Так «на газах» он прикатывает к порту и сегодня. Выбирается из салона и набрасывает синий китель с командирскими нашивками, Облегченно скрипят рессоры. Лешка обходит пару раз вокруг «Москвича», стучит ногой по баллонам, присаживается на корточки и колдует с «антиугонкой-секреткой»: авиация есть авиация, кто его знает, сколько придется стоять машине без хозяина… Смотрит на ручной хронометр — время топать в отряд.
— Здорово, бухгалтерия! — басит, просунув голову в штурманскую. — Какая погодка-то, а! Не захочешь — полетишь!
— Леха! Гузик! — стонут штурмана. — Тут тебе девушки звонили, звонили, мы уж и трубку не снимаем. Пользуешься, сокол, успехом?!
— Бывает, — смеется Лешка, лукаво прикрыв глаза. — Где моя команда?
— Будто не знаешь. Покрутились-покрутились, видят: нет тебя — и на стоянку.
— Ясно. Наша марка. Ладно, парни, до скорого.
Помахивая портфельчиком, таким маленьким в его крепкой смуглой руке, Гузик торопливо проскальзывает по узкому коридору, сплошь завешанному грозными памятками: «Пилот, помни!», «Штурман, не забудь!». Выходит на поле, высоченный, крутоплечий, и широко шагает по горячему от июльского солнца бетону.
— Эй! — кричит водителю длинного, рычащего, китоподобного «KЗ» — керосинозаправщика. — На какую пилишь?
Тот тормозит, обдавая Гузика синим дымом солярки.
— На сороковую!
Лешка прыгает на подножку и так, держась за скобу в кабинке, едет между самолетами. Одни стоят неподвижно, шипят и свистят турбинами, другие катятся, разворачиваются на месте, раскручивают винты до звенящего рокота, рулят по дорожкам. Снуют автотрапы, сопроводительные желтые «пикапы» с мигалками наверху.
— Жара! — кричит водитель в наушниках наземной связи сквозь рев мотора. — Как… мышь мокрый!
Лешка кивает.
Далеко, на самом краю поля, у сосняка, на сороковой стоянке стоят три «шестьдесят вторых». K ним еще ехать и ехать по бетонке. Один из них — Лешкин корабль.
Надо пересекать взлетную полосу. Шофер тормозит и просит разрешения по рации. Ждут. Вот с громом разгоняется и взлетает «стотридцатьчетверка». Гузик прищуренным из-под козырька глазом привычно провожает взлетевшую машину.
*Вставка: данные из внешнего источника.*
theorem bandOk_iff : bandOk e raw = true ↔
    (∃ f, e.tables.tx.get raw.tx = some f ∧ f.bandLow ≤ raw.freq ∧ raw.freq ≤ f.bandHigh) ∧
    match raw.target with
    | .antenna a => ∃ k, InBand e raw a k
    | .load _ => True
    | .group g => ∃ a ∈ e.tables.group.get g, ∃ k, InBand e raw a k := by
  rw [bandOk, Bool.and_eq_true]
  refine and_congr (by simp [Option.any_eq_true]) ?_
  cases raw.target with
  | antenna a => simp [Option.any_eq_true, holds_iff, InBand]
  | load l => simp
  | group g => simp only [groupAntennas_any, holds_iff, InBand]

theorem azimuthOk_iff : azimuthOk e raw = true ↔ ∀ z : Nat, raw.azimuth = some z →
    match raw.target with
    | .antenna a => ∃ k, e.tables.ant.get a = some k ∧ k.Points z
    | .load _ => False
    | .group g => ∃ a ∈ e.tables.group.get g, ∃ k, InBand e raw a k ∧ k.Points z := by
  unfold azimuthOk
  cases raw.azimuth with
  | none => simp
  | some z =>
    cases raw.target with
    | antenna a => simp [Option.any_eq_true, reaches_iff]
    | load l => simp
    | group g => simp only [Option.some.injEq, forall_eq', groupAntennas_any, Bool.and_eq_true, reaches_iff, holds_iff,
        InBand, and_assoc]

/-! The weekly conflict check (R28, R29). -/

theorem arcsOverlap_iff (a d b c : Nat) : arcsOverlap a d b c = true ↔
    ((b : Int) - a) % 10080 < d ∨ ((a : Int) - b) % 10080 < c := by
  unfold arcsOverlap
  simp only [Bool.or_eq_true, decide_eq_true_eq]
  omega

theorem arcs_any {c : Schedule} {q : Nat → Bool} : c.arcs.any q = true ↔
    ∃ v : Fin 7, c.days.getLsbD v = true ∧ q (v.val * 1440 + c.startMinute) = true := by
  simp only [Schedule.arcs, List.any_map, List.any_filter, List.any_eq_true, List.mem_range, Function.comp,
    Schedule.onWeekday, Bool.and_eq_true]
  constructor
  · rintro ⟨w, hw, day, hq⟩
    exact ⟨⟨w, hw⟩, day, hq⟩
  · rintro ⟨v, day, hq⟩
    exact ⟨v.val, v.isLt, day, hq⟩

theorem endsBefore_iff (c r : Schedule) : c.endsBefore r = false ↔
    ∀ l f : Nat, c.lastDay = some l → r.firstDay = some f → f ≤ l := by
  unfold Schedule.endsBefore
  cases c.lastDay <;> cases r.firstDay <;> simp

theorem meets_iff (c r : Schedule) : c.meets r = true ↔ CouldMeet c r := by
  simp only [Schedule.meets, Bool.and_eq_true, Bool.not_eq_true', endsBefore_iff, Schedule.overlaps, arcs_any,
    arcsOverlap_iff, CouldMeet, and_assoc]
  refine and_congr_right fun _ => and_congr_right fun _ => ?_
  constructor
  · rintro ⟨v, hv, w, hw, near⟩
    exact ⟨v, w, hv, hw, by simpa using near⟩
  · rintro ⟨v, w, hv, hw, near⟩
    exact ⟨v, hv, w, hw, by simpa using near⟩

theorem clashes_iff (a b : Target) : a.clashes b = true ↔ b = a ∧ ∀ g : GroupNo, a ≠ .group g := by
  rw [Target.clashes, Bool.and_eq_true, beq_iff_eq, @eq_comm _ a b]
  refine and_congr_right fun _ => ?_
  cases a <;> simp [Target.isGroup]

/-- Some other record of the bank could meet a schedule and passes a test. -/
def Against (h : Hall) (self : Option PlaceNo) (c : Schedule) (q : Schedule → Prop) : Prop :=
  ∃ (place : PlaceNo) (r : Record), self ≠ some place ∧ h.recordAt place = some r ∧ r.sched.bank = c.bank ∧
    CouldMeet c r.sched ∧ q r.sched

theorem others_any {self : Option PlaceNo} {c : Schedule} {q : Schedule → Bool} :
    (((h.bankRecords c.bank).filter fun x => self != some x.1.place && c.meets x.2.sched).any fun x => q x.2.sched) = true ↔
    Against h self c fun r => q r = true := by
  simp only [List.any_eq_true, List.mem_filter, Hall.bankRecords, mem_occupied, Bool.and_eq_true, bne_iff_ne, beq_iff_eq,
    meets_iff, Against]
  constructor
  · rintro ⟨⟨k, r⟩, ⟨⟨⟨hr, -⟩, bank⟩, other, meets⟩, hq⟩
    exact ⟨k.place, r, other, hr, bank, meets, hq⟩
  · rintro ⟨place, r, other, hr, bank, meets, hq⟩
    exact ⟨(h.handleOf place, r), ⟨⟨⟨hr, rfl⟩, bank⟩, other, meets⟩, hq⟩

theorem conflictOf_eq (self : Option PlaceNo) (c : Schedule) :
    (Against h self c (fun r => r.tx = c.tx) → conflictOf h self c = some .conflictTx) ∧
    (¬Against h self c (fun r => r.tx = c.tx) →
      Against h self c (fun r => r.target = c.target ∧ ∀ g : GroupNo, c.target ≠ .group g) →
      conflictOf h self c = some .conflictAnt) ∧
    (¬Against h self c (fun r => r.tx = c.tx) →
      ¬Against h self c (fun r => r.target = c.target ∧ ∀ g : GroupNo, c.target ≠ .group g) →
      conflictOf h self c = none) := by
  have tx := others_any (h := h) (self := self) (c := c) (q := fun r => r.tx == c.tx)
  have target := others_any (h := h) (self := self) (c := c) (q := fun r => c.target.clashes r.target)
  simp only [beq_iff_eq] at tx
  simp only [clashes_iff] at target
  refine ⟨fun w => if_pos (tx.2 w), fun w v => ?_, fun w v => ?_⟩
  · exact (if_neg fun c => w (tx.1 c)).trans (if_pos (target.2 v))
  · exact (if_neg fun c => w (tx.1 c)).trans (if_neg fun c => v (target.1 c))

/-! ADD SLOT's refusals (R30). -/

theorem reachCheck_band (hb : bandOk e raw = false) : reachCheck e raw = some .band := by simp [reachCheck, hb]

theorem reachCheck_azimuth (hb : bandOk e raw = true) (ha : azimuthOk e raw = false) :
    reachCheck e raw = some .azimuth := by simp [reachCheck, hb, ha]

theorem reachCheck_none (hb : bandOk e raw = true) (ha : azimuthOk e raw = true) : reachCheck e raw = none := by
  simp [reachCheck, hb, ha]

theorem lowestFree_none (full : ∀ q, (h.recordAt q).isSome = true) : h.lowestFree = none := by
  refine List.find?_eq_none.2 fun q _ => ?_
  simp [Option.isSome_iff_ne_none.1 (full q)]

theorem lowestFree_some (room : ¬∀ q, (h.recordAt q).isSome = true) : ∃ place, h.lowestFree = some place := by
  refine Option.isSome_iff_exists.1 (Option.isSome_iff_ne_none.2 fun none => room fun q => ?_)
  refine Option.isSome_iff_ne_none.2 fun free => List.find?_eq_none.1 none q (List.mem_finRange q) ?_
  rw [free]
  rfl

theorem addSlotRule_image (layout : addLayout p = true) : addSlotRule p s =
    match addImage p with
    | none => refuse .field
    | some raw =>
      if raw.fieldsOk = false then refuse .field
      else if configuredFor s.env raw = false then refuse .notReady
      else if s.env.banks.locked raw.bank = true then refuse .locked
      else match reachCheck s.env raw with
        | some st => refuse st
        | none => match s.hall.lowestFree with
          | none => refuse .tableFull
          | some place => storeNew s place raw := by
  unfold addSlotRule
  rw [layout, if_pos rfl]
  cases addImage p with
  | none => rfl
  | some raw =>
    simp only [Bool.not_eq_true']
    cases reachCheck s.env raw <;> cases s.hall.lowestFree <;> rfl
Хорошо, радуясь силе своей, соскочить на ходу с подножки тягача, тиснув на прощанье жесткую, черную от загара и масла руку, хорошо шагать, размахивая портфелем, под серо-зелеными животами и крыльями самолетов, переступать через шланги, вдыхать спиртовой дух гидрожидкости, раскаленного дюраля и керосина, хорошо видеть, как, расставив ноги, скрестив руки на груди, на тебя смотрят издали твой «второй», штурман, радист и инженер.
— Они задержались, — ехидно скалится радист Крымов. — они обчественники.
— Вы знаете, что меня погубит? — говорит Гузик, пожимая руки ребятам.
— Ха! Спрашиваешь! Уж кто-кто, а мы-то знаем.
— Ну?
— Темперамент!
— Мальчик! Сядь и не поднимай больше руку. Меня погубит мой либерализм. Распустил вас себе на голову, никакого почтения.
Один за другим карабкаются по легкому подвесному трапу в смотровой люк и уходят вперед по самолету, в пилотскую, в его громадную дельфинью голову. Радист с техниками прозванивают каналы, Гузик проверяет гироприборы, локатор, гидравлику и противопожарку, списывает девацию магнитных компасов, ставит крестик за крестиком в ведомости технарей.
Через час все готово. Гузик связывается с руководителем полетов.
— Броня, Броня, я борт 86015-й. Опробование закончил. Машину принял. Разрешите отрулить с техстоянки к вокзалу.
Самолет на низших оборотах турбин плавно трогается и, подрагивая на стыках плит, ползет вперед…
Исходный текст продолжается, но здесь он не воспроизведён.